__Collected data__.
::::
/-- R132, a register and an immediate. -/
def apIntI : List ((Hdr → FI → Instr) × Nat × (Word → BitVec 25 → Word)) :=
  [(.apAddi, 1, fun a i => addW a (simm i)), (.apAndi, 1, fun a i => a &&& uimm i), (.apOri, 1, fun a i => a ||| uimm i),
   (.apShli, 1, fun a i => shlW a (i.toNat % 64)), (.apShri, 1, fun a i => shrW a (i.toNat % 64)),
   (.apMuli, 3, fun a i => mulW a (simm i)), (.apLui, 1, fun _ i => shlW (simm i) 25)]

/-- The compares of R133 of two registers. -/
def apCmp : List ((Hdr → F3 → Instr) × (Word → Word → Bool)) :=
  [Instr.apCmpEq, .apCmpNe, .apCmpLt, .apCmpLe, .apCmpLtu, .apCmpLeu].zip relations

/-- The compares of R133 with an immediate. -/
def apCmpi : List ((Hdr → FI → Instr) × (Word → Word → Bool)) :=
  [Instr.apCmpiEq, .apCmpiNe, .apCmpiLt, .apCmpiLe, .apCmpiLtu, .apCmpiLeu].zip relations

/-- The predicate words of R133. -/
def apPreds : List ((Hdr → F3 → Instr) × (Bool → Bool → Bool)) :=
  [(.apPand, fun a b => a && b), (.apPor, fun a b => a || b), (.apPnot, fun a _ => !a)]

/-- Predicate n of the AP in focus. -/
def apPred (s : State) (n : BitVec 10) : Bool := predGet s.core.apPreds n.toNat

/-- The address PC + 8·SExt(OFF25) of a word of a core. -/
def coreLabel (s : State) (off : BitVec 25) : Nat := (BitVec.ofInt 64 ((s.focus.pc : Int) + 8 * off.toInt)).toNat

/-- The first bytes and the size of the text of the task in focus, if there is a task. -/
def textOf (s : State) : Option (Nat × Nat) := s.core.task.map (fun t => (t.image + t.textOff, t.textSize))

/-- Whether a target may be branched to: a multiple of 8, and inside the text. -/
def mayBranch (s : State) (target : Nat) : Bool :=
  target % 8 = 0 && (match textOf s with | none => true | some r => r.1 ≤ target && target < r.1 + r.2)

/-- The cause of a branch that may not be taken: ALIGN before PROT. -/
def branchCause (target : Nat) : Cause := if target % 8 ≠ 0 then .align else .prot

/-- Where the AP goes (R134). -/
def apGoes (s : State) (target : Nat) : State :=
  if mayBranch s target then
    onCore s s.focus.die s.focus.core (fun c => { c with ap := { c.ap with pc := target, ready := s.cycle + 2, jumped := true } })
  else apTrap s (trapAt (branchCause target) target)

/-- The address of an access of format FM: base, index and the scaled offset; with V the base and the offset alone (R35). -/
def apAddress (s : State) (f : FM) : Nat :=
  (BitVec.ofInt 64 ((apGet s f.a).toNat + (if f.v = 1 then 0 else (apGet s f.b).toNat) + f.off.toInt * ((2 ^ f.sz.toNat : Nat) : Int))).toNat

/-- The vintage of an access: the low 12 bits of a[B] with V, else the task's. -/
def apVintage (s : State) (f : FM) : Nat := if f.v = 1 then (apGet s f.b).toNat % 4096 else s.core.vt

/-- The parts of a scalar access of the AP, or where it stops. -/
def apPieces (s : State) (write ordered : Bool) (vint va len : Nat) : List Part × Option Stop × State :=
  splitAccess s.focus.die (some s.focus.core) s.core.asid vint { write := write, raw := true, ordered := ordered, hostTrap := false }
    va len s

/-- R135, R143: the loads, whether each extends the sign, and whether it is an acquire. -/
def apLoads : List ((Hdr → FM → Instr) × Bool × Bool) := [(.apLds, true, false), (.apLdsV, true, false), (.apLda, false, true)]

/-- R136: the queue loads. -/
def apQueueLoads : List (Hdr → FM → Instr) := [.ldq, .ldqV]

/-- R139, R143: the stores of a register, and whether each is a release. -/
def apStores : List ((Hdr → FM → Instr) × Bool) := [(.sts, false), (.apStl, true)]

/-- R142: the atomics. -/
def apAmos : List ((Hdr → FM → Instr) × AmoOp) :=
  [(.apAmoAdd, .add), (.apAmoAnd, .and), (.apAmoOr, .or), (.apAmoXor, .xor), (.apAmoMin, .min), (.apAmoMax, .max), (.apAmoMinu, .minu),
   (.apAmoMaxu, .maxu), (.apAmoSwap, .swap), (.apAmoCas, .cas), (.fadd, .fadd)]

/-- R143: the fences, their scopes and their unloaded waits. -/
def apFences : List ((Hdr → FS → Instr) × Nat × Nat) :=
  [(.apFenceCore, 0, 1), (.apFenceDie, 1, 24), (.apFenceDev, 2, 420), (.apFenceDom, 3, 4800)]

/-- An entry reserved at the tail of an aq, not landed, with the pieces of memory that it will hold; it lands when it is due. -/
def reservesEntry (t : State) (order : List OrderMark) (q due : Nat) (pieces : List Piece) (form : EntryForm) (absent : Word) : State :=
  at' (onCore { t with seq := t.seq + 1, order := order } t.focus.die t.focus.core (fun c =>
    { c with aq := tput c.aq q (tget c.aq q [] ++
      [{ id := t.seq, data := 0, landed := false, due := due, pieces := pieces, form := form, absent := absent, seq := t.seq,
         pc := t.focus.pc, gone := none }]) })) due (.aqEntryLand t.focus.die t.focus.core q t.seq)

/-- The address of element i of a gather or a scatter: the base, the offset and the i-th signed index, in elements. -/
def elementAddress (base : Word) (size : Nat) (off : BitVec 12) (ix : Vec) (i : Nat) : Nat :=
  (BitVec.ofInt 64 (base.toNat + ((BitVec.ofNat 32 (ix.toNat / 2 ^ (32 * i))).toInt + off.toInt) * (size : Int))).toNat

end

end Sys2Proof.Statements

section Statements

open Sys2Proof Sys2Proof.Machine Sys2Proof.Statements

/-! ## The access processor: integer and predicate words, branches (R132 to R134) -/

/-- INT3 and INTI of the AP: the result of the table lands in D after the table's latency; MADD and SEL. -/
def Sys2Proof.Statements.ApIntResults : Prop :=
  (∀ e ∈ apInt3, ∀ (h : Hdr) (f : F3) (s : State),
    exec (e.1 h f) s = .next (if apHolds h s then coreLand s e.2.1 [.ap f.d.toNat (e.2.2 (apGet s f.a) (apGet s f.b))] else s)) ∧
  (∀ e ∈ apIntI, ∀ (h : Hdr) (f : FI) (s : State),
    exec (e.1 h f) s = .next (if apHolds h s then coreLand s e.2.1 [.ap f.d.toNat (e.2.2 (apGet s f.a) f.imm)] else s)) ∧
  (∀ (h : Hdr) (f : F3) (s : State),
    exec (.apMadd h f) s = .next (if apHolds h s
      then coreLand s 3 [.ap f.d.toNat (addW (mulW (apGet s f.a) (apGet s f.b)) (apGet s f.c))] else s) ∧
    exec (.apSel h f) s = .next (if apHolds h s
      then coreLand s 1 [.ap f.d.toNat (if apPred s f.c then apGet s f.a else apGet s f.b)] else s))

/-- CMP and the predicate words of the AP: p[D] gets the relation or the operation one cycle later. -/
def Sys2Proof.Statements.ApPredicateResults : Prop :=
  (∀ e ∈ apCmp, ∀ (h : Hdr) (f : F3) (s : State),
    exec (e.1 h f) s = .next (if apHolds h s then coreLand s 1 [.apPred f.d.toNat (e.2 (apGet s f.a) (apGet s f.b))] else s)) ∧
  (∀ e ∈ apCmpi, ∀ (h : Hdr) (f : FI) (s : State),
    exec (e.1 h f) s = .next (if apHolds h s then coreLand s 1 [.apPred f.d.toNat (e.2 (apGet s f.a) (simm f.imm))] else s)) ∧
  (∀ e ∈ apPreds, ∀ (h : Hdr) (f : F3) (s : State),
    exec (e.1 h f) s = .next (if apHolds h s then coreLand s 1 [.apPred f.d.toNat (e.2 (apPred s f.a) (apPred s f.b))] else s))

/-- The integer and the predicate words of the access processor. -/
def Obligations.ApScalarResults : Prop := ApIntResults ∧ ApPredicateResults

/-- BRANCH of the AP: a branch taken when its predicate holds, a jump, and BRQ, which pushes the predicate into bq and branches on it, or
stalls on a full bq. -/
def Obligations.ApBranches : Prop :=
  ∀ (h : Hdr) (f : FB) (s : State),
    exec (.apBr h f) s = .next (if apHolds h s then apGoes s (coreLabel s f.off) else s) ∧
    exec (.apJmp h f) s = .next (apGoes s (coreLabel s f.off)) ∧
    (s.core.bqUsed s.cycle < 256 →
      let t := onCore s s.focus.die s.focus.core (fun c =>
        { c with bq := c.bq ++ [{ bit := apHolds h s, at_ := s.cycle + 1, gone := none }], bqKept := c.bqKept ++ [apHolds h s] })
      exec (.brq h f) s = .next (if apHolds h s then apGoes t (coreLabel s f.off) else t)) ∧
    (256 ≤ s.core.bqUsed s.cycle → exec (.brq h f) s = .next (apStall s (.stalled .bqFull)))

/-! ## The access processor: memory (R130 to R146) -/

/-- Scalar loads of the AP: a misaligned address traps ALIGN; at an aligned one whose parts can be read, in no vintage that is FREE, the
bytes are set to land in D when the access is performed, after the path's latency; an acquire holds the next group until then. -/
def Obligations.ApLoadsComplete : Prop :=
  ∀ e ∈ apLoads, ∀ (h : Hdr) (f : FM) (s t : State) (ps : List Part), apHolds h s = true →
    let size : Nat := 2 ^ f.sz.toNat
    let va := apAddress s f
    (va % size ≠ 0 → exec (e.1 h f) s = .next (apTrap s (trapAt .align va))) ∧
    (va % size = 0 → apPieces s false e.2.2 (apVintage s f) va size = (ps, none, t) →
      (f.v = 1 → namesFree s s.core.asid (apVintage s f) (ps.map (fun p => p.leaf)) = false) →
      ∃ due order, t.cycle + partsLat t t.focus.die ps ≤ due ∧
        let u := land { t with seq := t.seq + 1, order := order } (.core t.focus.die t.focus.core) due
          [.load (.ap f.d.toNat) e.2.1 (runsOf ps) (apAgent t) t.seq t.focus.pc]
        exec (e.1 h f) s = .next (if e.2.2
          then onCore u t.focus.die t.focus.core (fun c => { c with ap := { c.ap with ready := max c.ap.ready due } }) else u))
::::
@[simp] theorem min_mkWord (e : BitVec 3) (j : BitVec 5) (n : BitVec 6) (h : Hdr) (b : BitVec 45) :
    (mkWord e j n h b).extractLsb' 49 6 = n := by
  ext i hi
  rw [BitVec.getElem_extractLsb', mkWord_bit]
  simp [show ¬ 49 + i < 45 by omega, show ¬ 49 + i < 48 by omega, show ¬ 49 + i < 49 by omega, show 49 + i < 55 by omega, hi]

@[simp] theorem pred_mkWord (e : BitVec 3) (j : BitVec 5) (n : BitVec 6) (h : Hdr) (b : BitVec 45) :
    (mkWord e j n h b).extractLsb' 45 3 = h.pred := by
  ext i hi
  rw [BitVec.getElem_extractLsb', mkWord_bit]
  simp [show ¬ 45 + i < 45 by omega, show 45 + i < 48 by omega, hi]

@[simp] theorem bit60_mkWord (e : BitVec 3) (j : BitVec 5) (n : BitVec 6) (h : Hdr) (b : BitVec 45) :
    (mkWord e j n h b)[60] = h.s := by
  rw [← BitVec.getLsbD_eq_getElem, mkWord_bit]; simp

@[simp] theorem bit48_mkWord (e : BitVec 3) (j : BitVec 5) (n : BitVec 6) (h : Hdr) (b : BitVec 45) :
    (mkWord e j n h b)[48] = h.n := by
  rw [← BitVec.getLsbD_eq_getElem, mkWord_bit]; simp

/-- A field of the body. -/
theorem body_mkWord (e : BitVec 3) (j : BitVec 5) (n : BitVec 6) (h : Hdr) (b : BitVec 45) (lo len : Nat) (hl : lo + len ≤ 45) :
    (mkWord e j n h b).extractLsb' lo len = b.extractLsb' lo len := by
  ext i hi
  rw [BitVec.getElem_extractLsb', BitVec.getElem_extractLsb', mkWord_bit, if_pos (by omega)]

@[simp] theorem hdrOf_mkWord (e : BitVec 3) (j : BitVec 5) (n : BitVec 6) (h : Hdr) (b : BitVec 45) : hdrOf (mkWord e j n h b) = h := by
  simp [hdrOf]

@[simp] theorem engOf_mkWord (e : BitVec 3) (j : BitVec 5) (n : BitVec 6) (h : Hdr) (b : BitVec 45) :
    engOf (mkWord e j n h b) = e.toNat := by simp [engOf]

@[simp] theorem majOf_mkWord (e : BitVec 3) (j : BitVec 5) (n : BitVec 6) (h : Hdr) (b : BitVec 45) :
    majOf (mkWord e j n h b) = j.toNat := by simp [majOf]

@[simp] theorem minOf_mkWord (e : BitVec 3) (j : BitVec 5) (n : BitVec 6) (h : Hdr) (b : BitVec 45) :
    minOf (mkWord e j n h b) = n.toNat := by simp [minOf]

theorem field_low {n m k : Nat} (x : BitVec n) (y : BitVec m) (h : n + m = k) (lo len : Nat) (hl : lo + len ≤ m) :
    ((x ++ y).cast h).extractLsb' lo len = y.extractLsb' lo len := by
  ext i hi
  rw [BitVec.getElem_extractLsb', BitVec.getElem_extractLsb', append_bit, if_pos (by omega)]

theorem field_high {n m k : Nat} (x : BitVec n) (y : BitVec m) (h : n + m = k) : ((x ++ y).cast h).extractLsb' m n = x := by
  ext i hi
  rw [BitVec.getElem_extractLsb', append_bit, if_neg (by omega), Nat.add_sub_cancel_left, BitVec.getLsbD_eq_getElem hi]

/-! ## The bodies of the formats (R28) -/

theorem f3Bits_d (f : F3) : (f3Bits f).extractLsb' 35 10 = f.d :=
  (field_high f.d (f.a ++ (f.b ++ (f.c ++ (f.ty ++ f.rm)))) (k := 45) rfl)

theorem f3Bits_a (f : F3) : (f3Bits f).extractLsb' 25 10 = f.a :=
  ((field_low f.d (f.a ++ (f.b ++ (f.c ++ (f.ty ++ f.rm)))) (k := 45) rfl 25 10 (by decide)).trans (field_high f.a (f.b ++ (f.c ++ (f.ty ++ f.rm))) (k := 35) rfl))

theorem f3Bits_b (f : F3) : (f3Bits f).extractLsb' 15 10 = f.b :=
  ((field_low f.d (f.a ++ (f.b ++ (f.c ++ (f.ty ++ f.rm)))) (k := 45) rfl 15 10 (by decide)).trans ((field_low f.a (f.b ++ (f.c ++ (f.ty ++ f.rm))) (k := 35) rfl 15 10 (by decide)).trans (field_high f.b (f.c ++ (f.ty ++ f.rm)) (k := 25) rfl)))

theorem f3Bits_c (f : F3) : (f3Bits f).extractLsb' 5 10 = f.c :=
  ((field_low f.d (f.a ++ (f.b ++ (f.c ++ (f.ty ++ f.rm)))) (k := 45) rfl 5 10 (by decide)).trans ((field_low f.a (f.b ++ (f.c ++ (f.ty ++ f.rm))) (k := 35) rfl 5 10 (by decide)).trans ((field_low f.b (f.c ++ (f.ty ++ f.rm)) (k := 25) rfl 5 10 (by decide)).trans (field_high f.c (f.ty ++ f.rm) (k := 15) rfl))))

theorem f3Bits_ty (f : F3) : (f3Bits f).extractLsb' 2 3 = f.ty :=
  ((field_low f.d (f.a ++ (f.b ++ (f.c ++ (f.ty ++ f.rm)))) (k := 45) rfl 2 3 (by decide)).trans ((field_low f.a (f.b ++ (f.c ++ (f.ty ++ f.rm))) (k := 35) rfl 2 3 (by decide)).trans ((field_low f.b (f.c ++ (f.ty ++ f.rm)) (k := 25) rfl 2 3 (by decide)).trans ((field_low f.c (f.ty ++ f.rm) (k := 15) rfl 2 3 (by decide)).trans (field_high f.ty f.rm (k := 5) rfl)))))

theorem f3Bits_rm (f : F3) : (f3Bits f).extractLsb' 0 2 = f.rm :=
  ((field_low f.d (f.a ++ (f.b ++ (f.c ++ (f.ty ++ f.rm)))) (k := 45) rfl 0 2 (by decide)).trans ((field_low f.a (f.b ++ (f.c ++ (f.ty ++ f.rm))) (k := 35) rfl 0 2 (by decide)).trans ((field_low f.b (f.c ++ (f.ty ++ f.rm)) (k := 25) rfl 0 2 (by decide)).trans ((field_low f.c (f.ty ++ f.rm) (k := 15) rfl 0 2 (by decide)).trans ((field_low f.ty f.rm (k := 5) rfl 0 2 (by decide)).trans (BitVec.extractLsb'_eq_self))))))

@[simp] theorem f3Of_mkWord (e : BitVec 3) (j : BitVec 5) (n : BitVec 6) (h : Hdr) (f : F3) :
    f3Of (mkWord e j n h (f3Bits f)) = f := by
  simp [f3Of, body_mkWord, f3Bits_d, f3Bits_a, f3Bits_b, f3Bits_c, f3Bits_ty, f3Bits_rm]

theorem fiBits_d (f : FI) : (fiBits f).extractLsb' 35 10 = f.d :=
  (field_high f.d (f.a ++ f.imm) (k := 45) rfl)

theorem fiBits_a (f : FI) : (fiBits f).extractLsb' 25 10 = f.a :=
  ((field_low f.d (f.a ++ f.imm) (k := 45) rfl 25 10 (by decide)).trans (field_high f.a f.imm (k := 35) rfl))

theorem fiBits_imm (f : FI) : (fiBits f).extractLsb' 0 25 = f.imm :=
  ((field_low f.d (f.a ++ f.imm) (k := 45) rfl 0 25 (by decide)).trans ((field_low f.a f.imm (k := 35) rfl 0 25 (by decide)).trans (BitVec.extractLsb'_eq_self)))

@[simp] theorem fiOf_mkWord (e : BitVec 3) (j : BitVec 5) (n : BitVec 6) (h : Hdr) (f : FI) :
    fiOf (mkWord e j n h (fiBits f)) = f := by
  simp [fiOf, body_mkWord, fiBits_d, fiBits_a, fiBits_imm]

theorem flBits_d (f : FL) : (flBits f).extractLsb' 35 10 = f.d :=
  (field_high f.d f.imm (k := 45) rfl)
::::
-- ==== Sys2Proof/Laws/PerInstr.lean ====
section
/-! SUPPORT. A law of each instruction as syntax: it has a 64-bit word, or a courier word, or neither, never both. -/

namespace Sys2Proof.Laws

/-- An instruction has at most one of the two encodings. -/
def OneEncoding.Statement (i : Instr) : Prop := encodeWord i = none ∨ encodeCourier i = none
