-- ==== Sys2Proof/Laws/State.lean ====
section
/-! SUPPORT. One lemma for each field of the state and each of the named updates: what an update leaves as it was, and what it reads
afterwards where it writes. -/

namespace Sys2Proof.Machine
::::
__What the exercise asks__.
Using the data above, print exactly the lines from the line that contains "def Obligations.ApScalarResults : Prop" through the line that contains "then onCore u", with both included.

__Response area__.
def Obligations.ApScalarResults : Prop := ApIntResults ∧ ApPredicateResults

/-- BRANCH of the AP: a branch taken when its predicate holds, a jump, and BRQ, which pushes the predicate into bq and branches on it, or
stalls on a full bq. -/
def Obligations.ApBranches : Prop :=
  ∀ (h : Hdr) (f : FB) (s : State),
    exec (.apBr h f) s = .next (if apHolds h s then apGoes s (coreLabel s f.off) else s) ∧
    exec (.apJmp h f) s = .next (apGoes s (coreLabel s f.off)) ∧
    (s.core.bqUsed s.cycle < 256 →
      let t := onCore s s.focus.die s.focus.core (fun c =>
        { c with bq := c.bq ++ [{ bit := apHolds h s, at_ := s.cycle + 1, gone := none }], bqKept := c.bqKept ++ [apHolds h s] })
      exec (.brq h f) s = .next (if apHolds h s then apGoes t (coreLabel s f.off) else t)) ∧
    (256 ≤ s.core.bqUsed s.cycle → exec (.brq h f) s = .next (apStall s (.stalled .bqFull)))

/-! ## The access processor: memory (R130 to R146) -/

/-- Scalar loads of the AP: a misaligned address traps ALIGN; at an aligned one whose parts can be read, in no vintage that is FREE, the
bytes are set to land in D when the access is performed, after the path's latency; an acquire holds the next group until then. -/
def Obligations.ApLoadsComplete : Prop :=
  ∀ e ∈ apLoads, ∀ (h : Hdr) (f : FM) (s t : State) (ps : List Part), apHolds h s = true →
    let size : Nat := 2 ^ f.sz.toNat
    let va := apAddress s f
    (va % size ≠ 0 → exec (e.1 h f) s = .next (apTrap s (trapAt .align va))) ∧
    (va % size = 0 → apPieces s false e.2.2 (apVintage s f) va size = (ps, none, t) →
      (f.v = 1 → namesFree s s.core.asid (apVintage s f) (ps.map (fun p => p.leaf)) = false) →
      ∃ due order, t.cycle + partsLat t t.focus.die ps ≤ due ∧
        let u := land { t with seq := t.seq + 1, order := order } (.core t.focus.die t.focus.core) due
          [.load (.ap f.d.toNat) e.2.1 (runsOf ps) (apAgent t) t.seq t.focus.pc]
        exec (e.1 h f) s = .next (if e.2.2
          then onCore u t.focus.die t.focus.core (fun c => { c with ap := { c.ap with ready := max c.ap.ready due } }) else u))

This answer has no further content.